Troubleshooting: Instance manager pods are restarted every hour
Applicable versions
v1.0.1 or newer
Background
Each Longhorn volume has one engine and one or more replicas (see more detail about Longhorn architecture at here).
When a Longhorn volume is attached, Longhorn launches a process for each engine/replica object.
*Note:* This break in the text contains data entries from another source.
-- ==== Sys2Proof/Certificates/Slice0/Obligations.lean ====
section
/-! DEFINITION. The statements for the provers. Each docstring names the rule of spec/ it formalises. `r` is a row of
the selector ROM, `L` is `LEN_BITS`. -/

open Sys2Proof Sys2Proof.Machine Sys2Proof.Safety

/-! ### Encodings -/

/-- R102, R112, R113 (30_encoding.md): decoding the encoding of a well-formed instruction gives the instruction. -/
def Obligations.DecodeOfEncodeIsTheInstruction : Prop :=
  ∀ (p : Config.Params) (i : Instr) (c : Code), WellFormed p i = true → encode i = some c → decode c = .instr i

/-- R92, R96, R102: no bit of a header byte, or of a Word of selector 0 to 8 under either decoder, is dropped. -/
def Obligations.EncodeOfDecodedBitsIsTheBits : Prop :=
  (∀ (b : Byte) (i : Instr), decode (.vb b) = .instr i → encode i = some (.vb b)) ∧
  ∀ (op : BitVec 2) (w : Word) (i : Instr), op = 2 ∨ op = 3 → w.toNat % 16 ≤ 8 → decode (.word op w) = .instr i →
    encode i = some (.word op w)

/-- R96, R99, R103 and the worked Words of 95_test_vectors.md: words written out from the encodings decode to the
instructions they stand for. -/
def Obligations.SpecWordsDecodeAsWritten : Prop :=
  decode (.cmd 0b01#2 29) = .instr (.encode 29) ∧ decode (.cmd 0b11#2 0) = .instr .decodeFast ∧
  decode (.vb 0b10101100#8) = .instr (.vbCont 0b0101100#7) ∧ decode (.vb 0b00000010#8) = .instr (.vbLast 0b0000010#7) ∧
  decode (.word 2 0b11111111111111111111111111110000#32) = .instr (.w0 0b1111111111111111111111111111#28) ∧
  decode (.word 3 0b01001011000110010000011001000110#32) = .instr (.xu6 0b0100101100011001000001100100#28) ∧
  decode (.word 2 0b00000000000000000000000000001010#32) = .instr (.sel10Illegal 0#28)

/-- R70: the four bytes of a Word in stream order, and the Word that four bytes give; the one undoes the other. -/
def Obligations.WordSurvivesTheByteStream : Prop :=
  (∀ w : Word, wordOfBytes (le32 w) = w ∧
    (le32 w).map BitVec.toNat =
      [w.toNat % 256, w.toNat / 256 % 256, w.toNat / 65536 % 256, w.toNat / 16777216 % 256]) ∧
  ∀ b0 b1 b2 b3 : Byte,
    (wordOfBytes [b0, b1, b2, b3]).toNat =
      b0.toNat + 256 * b1.toNat + 65536 * b2.toNat + 16777216 * b3.toNat

/-- R150: the row invariant of the selector ROM and its consequences. -/
def Obligations.RomRowsFillTheWord : Prop :=
  (∀ r : Fin 9, 4 + (rom r).cap * (rom r).bits + (rom r).waste = 32 ∧ (rom r).cap * (rom r).bits ≤ 28 ∧
    1 ≤ (rom r).cap ∧ (rom r).cap ≤ 28 ∧ 1 ≤ (rom r).bits ∧ (rom r).bits ≤ 28 ∧ (rom r).waste ≤ 3 ∧
    (rom r).waste = 28 - (rom r).cap * (rom r).bits) ∧
  (rom 0).cap = 28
The engine process will be launched inside engine instance manager pods (the instance-manager-e-xxxxxxxx
pods inside longhorn-system
namespace).
The replica process will be launched inside replica instance manager pods (the instance-manager-r-xxxxxxxx
pods inside longhorn-system
namespace).
Symptoms
The instance manager pods are restarted every hour. As the consequence, Longhorn volumes and the workload pods are crashed every hour.
Reason
One potential root cause is that the cluster has the default PriorityClass (i.e., the PriorityClass with globalDefault
field set to true
) but the PriorityClass setting in Longhorn is empty.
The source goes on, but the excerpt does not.